Provided records —
= = = = = = =

/-- Everything an instruction can do: where it answers a next state, it took a trap or completed. -/
theorem exec_completed {i : Instr} {s t : State} (h : exec i s = .next t) : (∃ tr, t = s.takeTrap tr) ∨ Completed s t i := by
  cases i with
  | brk info1 info2 =>
    rw [exec_brk] at h; unfold execBrk at h
    refine completed_of (P := fun u => Completed s u (.brk info1 info2)) h (fun d hd => ?_)
    split at hd
    · exact done_ok (P := fun u => Completed s u (.brk info1 info2)) hd rfl
    · cases hd
  | ldil r val =>
    rw [exec_ldil] at h; unfold execLdil at h
    refine completed_of (P := fun u => Completed s u (.ldil r val)) h (fun d hd => ?_)
    exact done_ok (P := fun u => Completed s u (.ldil r val)) hd ⟨_, rfl⟩
  | addil r val =>
    rw [exec_addil] at h; unfold execAddil at h
    refine completed_of (P := fun u => Completed s u (.addil r val)) h (fun d hd => ?_)
    exact done_ok (P := fun u => Completed s u (.addil r val)) hd ⟨_, rfl⟩
  | ldo r ofs b =>
    rw [exec_ldo] at h; unfold execLdo at h
    refine completed_of (P := fun u => Completed s u (.ldo r ofs b)) h (fun d hd => ?_)
    exact done_ok (P := fun u => Completed s u (.ldo r ofs b)) hd ⟨_, rfl⟩
  | lsid r b =>
    rw [exec_lsid] at h; unfold execLsid at h
    refine completed_of (P := fun u => Completed s u (.lsid r b)) h (fun d hd => ?_)
    exact done_ok (P := fun u => Completed s u (.lsid r b)) hd ⟨_, rfl⟩
  | extr r optS optA len pos b =>
    rw [exec_extr] at h; unfold execExtr at h
    refine completed_of (P := fun u => Completed s u (.extr r optS optA len pos b)) h (fun d hd => ?_)
    obtain ⟨_, h1, hd⟩ := bind_eq_ok.1 hd
    exact done_ok (P := fun u => Completed s u (.extr r optS optA len pos b)) hd ⟨_, rfl⟩
  | dep r optZ optA optI len pos b =>
    rw [exec_dep] at h; unfold execDep at h
    refine completed_of (P := fun u => Completed s u (.dep r optZ optA optI len pos b)) h (fun d hd => ?_)
    obtain ⟨_, h1, hd⟩ := bind_eq_ok.1 hd
    exact done_ok (P := fun u => Completed s u (.dep r optZ optA optI len pos b)) hd ⟨_, rfl⟩
  | dsr r optA shamt a b =>
    rw [exec_dsr] at h; unfold execDsr at h
    refine completed_of (P := fun u => Completed s u (.dsr r optA shamt a b)) h (fun d hd => ?_)
    exact done_ok (P := fun u => Completed s u (.dsr r optA shamt a b)) hd ⟨_, rfl⟩
  | shla r optL optO sa a b =>
    rw [exec_shla] at h; unfold execShla at h
    refine completed_of (P := fun u => Completed s u (.shla r optL optO sa a b)) h (fun d hd => ?_)
    obtain ⟨_, h1, hd⟩ := bind_eq_ok.1 hd
    exact done_ok (P := fun u => Completed s u (.shla r optL optO sa a b)) hd ⟨_, rfl⟩
  | cmr r cond a b =>
    rw [exec_cmr] at h; unfold execCmr at h
    refine completed_of (P := fun u => Completed s u (.cmr r cond a b)) h (fun d hd => ?_)
    split at hd
    · cases hd
    · exact done_ok (P := fun u => Completed s u (.cmr r cond a b)) hd (.inr ⟨_, rfl⟩)
    · exact done_ok (P := fun u => Completed s u (.cmr r cond a b)) hd (.inl rfl)
  | mr r optD optM num =>
    rw [exec_mr] at h; unfold execMr at h
    refine completed_of (P := fun u => Completed s u (.mr r optD optM num)) h (fun d hd => ?_)
    obtain ⟨_, _, hd⟩ := bind_eq_ok.1 hd
    cases optD with
    | true =>
      obtain ⟨_, h1, hd⟩ := bind_eq_ok.1 hd
      exact done_ok (P := fun u => Completed s u (.mr r true optM num)) hd ⟨trapIf_ok h1, rfl⟩
    | false => exact done_ok (P := fun u => Completed s u (.mr r false optM num)) hd rfl
  | mst r mode b =>
    rw [exec_mst] at h; unfold execMst at h
    refine completed_of (P := fun u => Completed s u (.mst r mode b)) h (fun d hd => ?_)
    obtain ⟨_, h1, hd⟩ := bind_eq_ok.1 hd
    split at hd
    · cases hd
    · exact done_ok (P := fun u => Completed s u (.mst r mode b)) hd ⟨needPrivilege_ok h1, _, rfl⟩
  | ds r a b =>
    rw [exec_ds] at h; unfold execDs at h
    refine completed_of (P := fun u => Completed s u (.ds r a b)) h (fun d hd => ?_)
    cases hd
  | add r optL optO op =>
    rw [exec_add] at h; unfold execAdd at h
    refine completed_of (P := fun u => Completed s u (.add r optL optO op)) h (fun d hd => ?_)
    exact addWith_ok hd
  | adc r optL optO op =>
    rw [exec_adc] at h; unfold execAdc at h
    refine completed_of (P := fun u => Completed s u (.adc r optL optO op)) h (fun d hd => ?_)
    exact addWith_ok hd
  | sub r optL optO op =>
    rw [exec_sub] at h; unfold execSub at h
    refine completed_of (P := fun u => Completed s u (.sub r optL optO op)) h (fun d hd => ?_)
    exact subWith_ok hd
  | sbc r optL optO op =>
    rw [exec_sbc] at h; unfold execSbc at h
    refine completed_of (P := fun u => Completed s u (.sbc r optL optO op)) h (fun d hd => ?_)
    exact subWith_ok hd
  | and r optN optC op =>
    rw [exec_and] at h; unfold execAnd at h
    refine completed_of (P := fun u => Completed s u (.and r optN optC op)) h (fun d hd => ?_)
    obtain ⟨_, _, hd⟩ := bind_eq_ok.1 hd
    exact resultOf_ok hd
  | or r optN optC op =>
    rw [exec_or] at h; unfold execOr at h
    refine completed_of (P := fun u => Completed s u (.or r optN optC op)) h (fun d hd => ?_)
    obtain ⟨_, _, hd⟩ := bind_eq_ok.1 hd
    exact resultOf_ok hd
  | xor r optN op =>
    rw [exec_xor] at h; unfold execXor at h
    refine completed_of (P := fun u => Completed s u (.xor r optN op)) h (fun d hd => ?_)
    exact resultOf_ok hd
  | cmp r cond op =>
    rw [exec_cmp] at h; unfold execCmp at h
    refine completed_of (P := fun u => Completed s u (.cmp r cond op)) h (fun d hd => ?_)
    exact resultOf_ok hd
  | cmpu r cond op =>
    rw [exec_cmpu] at h; unfold execCmpu at h
    refine completed_of (P := fun u => Completed s u (.cmpu r cond op)) h (fun d hd => ?_)
    exact resultOf_ok hd
  | b r ofs =>
    rw [exec_b] at h; unfold execB at h
    refine completed_of (P := fun u => Completed s u (.b r ofs)) h (fun d hd => ?_)
    exact plain_ok (P := fun u => Completed s u (.b r ofs)) hd ⟨_, _, rfl⟩
  | gate r ofs =>
    rw [exec_gate, execGate_next] at h
    cases h
    exact .inr ⟨_, _, rfl⟩
  | br r b =>
    rw [exec_br] at h; unfold execBr at h
    refine completed_of (P := fun u => Completed s u (.br r b)) h (fun d hd => ?_)
    exact plain_ok (P := fun u => Completed s u (.br r b)) hd ⟨_, _, rfl⟩
  | bv r b =>
    rw [exec_bv] at h; unfold execBv at h
    refine completed_of (P := fun u => Completed s u (.bv r b)) h (fun d hd => ?_)
    exact plain_ok (P := fun u => Completed s u (.bv r b)) hd ⟨_, _, rfl⟩
  | be r ofs a b =>
    rw [exec_be] at h; unfold execBe at h
    refine completed_of (P := fun u => Completed s u (.be r ofs a b)) h (fun d hd => ?_)
    obtain ⟨_, _, hd⟩ := bind_eq_ok.1 hd
    exact plain_ok (P := fun u => Completed s u (.be r ofs a b)) hd ⟨_, _, _, rfl⟩
  | bve r a b =>
    rw [exec_bve] at h; unfold execBve at h
    refine completed_of (P := fun u => Completed s u (.bve r a b)) h (fun d hd => ?_)
    exact plain_ok (P := fun u => Completed s u (.bve r a b)) hd ⟨_, _, _, rfl⟩
  | cbr cond ofs a b =>
    rw [exec_cbr] at h; unfold execCbr at h
    refine completed_of (P := fun u => Completed s u (.cbr cond ofs a b)) h (fun d hd => ?_)
    exact done_ok (P := fun u => Completed s u (.cbr cond ofs a b)) hd ⟨_, rfl⟩
  | cbru cond ofs a b =>
    rw [exec_cbru] at h; unfold execCbru at h
    refine completed_of (P := fun u => Completed s u (.cbru cond ofs a b)) h (fun d hd => ?_)
    exact done_ok (P := fun u => Completed s u (.cbru cond ofs a b)) hd ⟨_, rfl⟩
  | ld r optM seg dw disp b =>
    rw [exec_ld] at h; unfold execLd at h
    refine completed_of (P := fun u => Completed s u (.ld r optM seg dw disp b)) h (fun d hd => ?_)
    obtain ⟨n, _, hd⟩ := bind_eq_ok.1 hd
    obtain ⟨l, hl, hd⟩ := bind_eq_ok.1 hd
    cases hd
    exact ⟨(reads_of_dataRead hl).2, rfl, _, rfl⟩
  | st r optM seg dw disp b =>
    rw [exec_st] at h; unfold execSt at h
    refine completed_of (P := fun u => Completed s u (.st r optM seg dw disp b)) h (fun d hd => ?_)
    obtain ⟨n, _, hd⟩ := bind_eq_ok.1 hd
    obtain ⟨u, hu, hd⟩ := bind_eq_ok.1 hd
    obtain ⟨pa, _, rfl⟩ := writes_of_dataWrite hu
    exact done_ok (P := fun u => Completed s u (.st r optM seg dw disp b)) hd ⟨_, _, _, rfl⟩
  | lda r optM disp b =>
    rw [exec_lda] at h; unfold execLda at h
    refine completed_of (P := fun u => Completed s u (.lda r optM disp b)) h (fun d hd => ?_)
    obtain ⟨_, hp, hd⟩ := bind_eq_ok.1 hd
    obtain ⟨pa, _, hd⟩ := bind_eq_ok.1 hd
    obtain ⟨v, _, hd⟩ := bind_eq_ok.1 hd
    exact done_ok (P := fun u => Completed s u (.lda r optM disp b)) hd ⟨needPrivilege_ok hp, _, rfl⟩
  | sta r optM disp b =>
    rw [exec_sta] at h; unfold execSta at h
    refine completed_of (P := fun u => Completed s u (.sta r optM disp b)) h (fun d hd => ?_)
    obtain ⟨_, hp, hd⟩ := bind_eq_ok.1 hd
    obtain ⟨pa, _, hd⟩ := bind_eq_ok.1 hd
    obtain ⟨u, hu, hd⟩ := bind_eq_ok.1 hd
    obtain ⟨_, rfl⟩ := physWrite_ok hu
    exact done_ok (P := fun u => Completed s u (.sta r optM disp b)) hd ⟨needPrivilege_ok hp, _, _, _, rfl⟩
  | ldr r seg ofs b =>
    rw [exec_ldr] at h; unfold execLdr at h
    refine completed_of (P := fun u => Completed s u (.ldr r seg ofs b)) h (fun d hd => ?_)
    obtain ⟨l, hl, hd⟩ := bind_eq_ok.1 hd
    cases hd
    obtain ⟨hr, ha⟩ := reads_of_dataRead hl
    exact ⟨ha, rfl, _, _, reaches_word hr.reaches, rfl⟩
  | stc r seg ofs b =>
    rw [exec_stc] at h; unfold execStc at h
    refine completed_of (P := fun u => Completed s u (.stc r seg ofs b)) h (fun d hd => ?_)
    split at hd
    · obtain ⟨p, _, hd⟩ := bind_eq_ok.1 hd
      split at hd
      · obtain ⟨u, hu, hd⟩ := bind_eq_ok.1 hd
        obtain ⟨_, rfl⟩ := physWrite_ok hu
        exact done_ok (P := fun u => Completed s u (.stc r seg ofs b)) hd (.inl ⟨_, _, rfl⟩)
      · exact done_ok (P := fun u => Completed s u (.stc r seg ofs b)) hd (.inr rfl)
    · exact done_ok (P := fun u => Completed s u (.stc r seg ofs b)) hd (.inr rfl)
  | ldpa r seg a b =>
    rw [exec_ldpa] at h; unfold execLdpa at h
    refine completed_of (P := fun u => Completed s u (.ldpa r seg a b)) h (fun d hd => ?_)
    obtain ⟨_, hp, hd⟩ := bind_eq_ok.1 hd
    dsimp only at hd
    split at hd
    · obtain ⟨_, _, hd⟩ := bind_eq_ok.1 hd
      exact done_ok (P := fun u => Completed s u (.ldpa r seg a b)) hd ⟨needPrivilege_ok hp, _, rfl⟩
    · exact done_ok (P := fun u => Completed s u (.ldpa r seg a b)) hd ⟨needPrivilege_ok hp, _, rfl⟩
  | prb r optW optI seg a b =>
    rw [exec_prb] at h; unfold execPrb at h
    refine completed_of (P := fun u => Completed s u (.prb r optW optI seg a b)) h (fun d hd => ?_)
    obtain ⟨_, _, hd⟩ := bind_eq_ok.1 hd
    exact done_ok (P := fun u => Completed s u (.prb r optW optI seg a b)) hd ⟨_, rfl⟩
  | itlb r optT a b =>
    rw [exec_itlb] at h; unfold execItlb at h
    refine completed_of (P := fun u => Completed s u (.itlb r optT a b)) h (fun d hd => ?_)
    obtain ⟨_, hp, hd⟩ := bind_eq_ok.1 hd
    obtain ⟨_, _, hd⟩ := bind_eq_ok.1 hd
    obtain ⟨_, hz, hd⟩ := bind_eq_ok.1 hd
    exact done_ok (P := fun u => Completed s u (.itlb r optT a b)) hd ⟨needPrivilege_ok hp, _, rfl, by simpa using needOrRefuse_ok hz, rfl⟩
  | ptlb optT optM seg a b =>
    rw [exec_ptlb] at h; unfold execPtlb at h
    refine completed_of (P := fun u => Completed s u (.ptlb optT optM seg a b)) h (fun d hd => ?_)
    obtain ⟨_, hp, hd⟩ := bind_eq_ok.1 hd
    exact done_ok (P := fun u => Completed s u (.ptlb optT optM seg a b)) hd ⟨needPrivilege_ok hp, _, _, rfl⟩
  | pca optT optM seg optF a b =>
    rw [exec_pca] at h; unfold execPca at h
    refine completed_of (P := fun u => Completed s u (.pca optT optM seg optF a b)) h (fun d hd => ?_)
    obtain ⟨_, hp, hd⟩ := bind_eq_ok.1 hd
    obtain ⟨pa, _, hd⟩ := bind_eq_ok.1 hd
    exact done_ok (P := fun u => Completed s u (.pca optT optM seg optF a b)) hd ⟨needPrivilege_ok hp, _, rfl⟩
  | diag r info a b =>
    rw [exec_diag] at h; unfold execDiag at h
    refine completed_of (P := fun u => Completed s u (.diag r info a b)) h (fun d hd => ?_)
    obtain ⟨_, hp, hd⟩ := bind_eq_ok.1 hd
    exact done_ok (P := fun u => Completed s u (.diag r info a b)) hd ⟨needPrivilege_ok hp, _, rfl⟩
  | rfi =>
    rw [exec_rfi] at h; unfold execRfi at h
    refine completed_of (P := fun u => Completed s u (.rfi)) h (fun d hd => ?_)
    obtain ⟨_, hp, hd⟩ := bind_eq_ok.1 hd
    exact done_ok (P := fun u => Completed s u (.rfi)) hd ⟨needPrivilege_ok hp, rfl⟩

= = = = = = =

Activity —
Copy out precisely the lines from the line with "(.inl ⟨_, _, rfl⟩)" to the line with "rw [exec_diag] at h; unfold execDiag at h" in the material above, including those two lines and omitting all the rest.

Answer section —
        exact done_ok (P := fun u => Completed s u (.stc r seg ofs b)) hd (.inl ⟨_, _, rfl⟩)
      · exact done_ok (P := fun u => Completed s u (.stc r seg ofs b)) hd (.inr rfl)
    · exact done_ok (P := fun u => Completed s u (.stc r seg ofs b)) hd (.inr rfl)
  | ldpa r seg a b =>
    rw [exec_ldpa] at h; unfold execLdpa at h
    refine completed_of (P := fun u => Completed s u (.ldpa r seg a b)) h (fun d hd => ?_)
    obtain ⟨_, hp, hd⟩ := bind_eq_ok.1 hd
    dsimp only at hd
    split at hd
    · obtain ⟨_, _, hd⟩ := bind_eq_ok.1 hd
      exact done_ok (P := fun u => Completed s u (.ldpa r seg a b)) hd ⟨needPrivilege_ok hp, _, rfl⟩
    · exact done_ok (P := fun u => Completed s u (.ldpa r seg a b)) hd ⟨needPrivilege_ok hp, _, rfl⟩
  | prb r optW optI seg a b =>
    rw [exec_prb] at h; unfold execPrb at h
    refine completed_of (P := fun u => Completed s u (.prb r optW optI seg a b)) h (fun d hd => ?_)
    obtain ⟨_, _, hd⟩ := bind_eq_ok.1 hd
    exact done_ok (P := fun u => Completed s u (.prb r optW optI seg a b)) hd ⟨_, rfl⟩
  | itlb r optT a b =>
    rw [exec_itlb] at h; unfold execItlb at h
    refine completed_of (P := fun u => Completed s u (.itlb r optT a b)) h (fun d hd => ?_)
    obtain ⟨_, hp, hd⟩ := bind_eq_ok.1 hd
    obtain ⟨_, _, hd⟩ := bind_eq_ok.1 hd
    obtain ⟨_, hz, hd⟩ := bind_eq_ok.1 hd
    exact done_ok (P := fun u => Completed s u (.itlb r optT a b)) hd ⟨needPrivilege_ok hp, _, rfl, by simpa using needOrRefuse_ok hz, rfl⟩
  | ptlb optT optM seg a b =>
    rw [exec_ptlb] at h; unfold execPtlb at h
    refine completed_of (P := fun u => Completed s u (.ptlb optT optM seg a b)) h (fun d hd => ?_)
    obtain ⟨_, hp, hd⟩ := bind_eq_ok.1 hd
    exact done_ok (P := fun u => Completed s u (.ptlb optT optM seg a b)) hd ⟨needPrivilege_ok hp, _, _, rfl⟩
  | pca optT optM seg optF a b =>
    rw [exec_pca] at h; unfold execPca at h
    refine completed_of (P := fun u => Completed s u (.pca optT optM seg optF a b)) h (fun d hd => ?_)
    obtain ⟨_, hp, hd⟩ := bind_eq_ok.1 hd
    obtain ⟨pa, _, hd⟩ := bind_eq_ok.1 hd
    exact done_ok (P := fun u => Completed s u (.pca optT optM seg optF a b)) hd ⟨needPrivilege_ok hp, _, rfl⟩
  | diag r info a b =>
    rw [exec_diag] at h; unfold execDiag at h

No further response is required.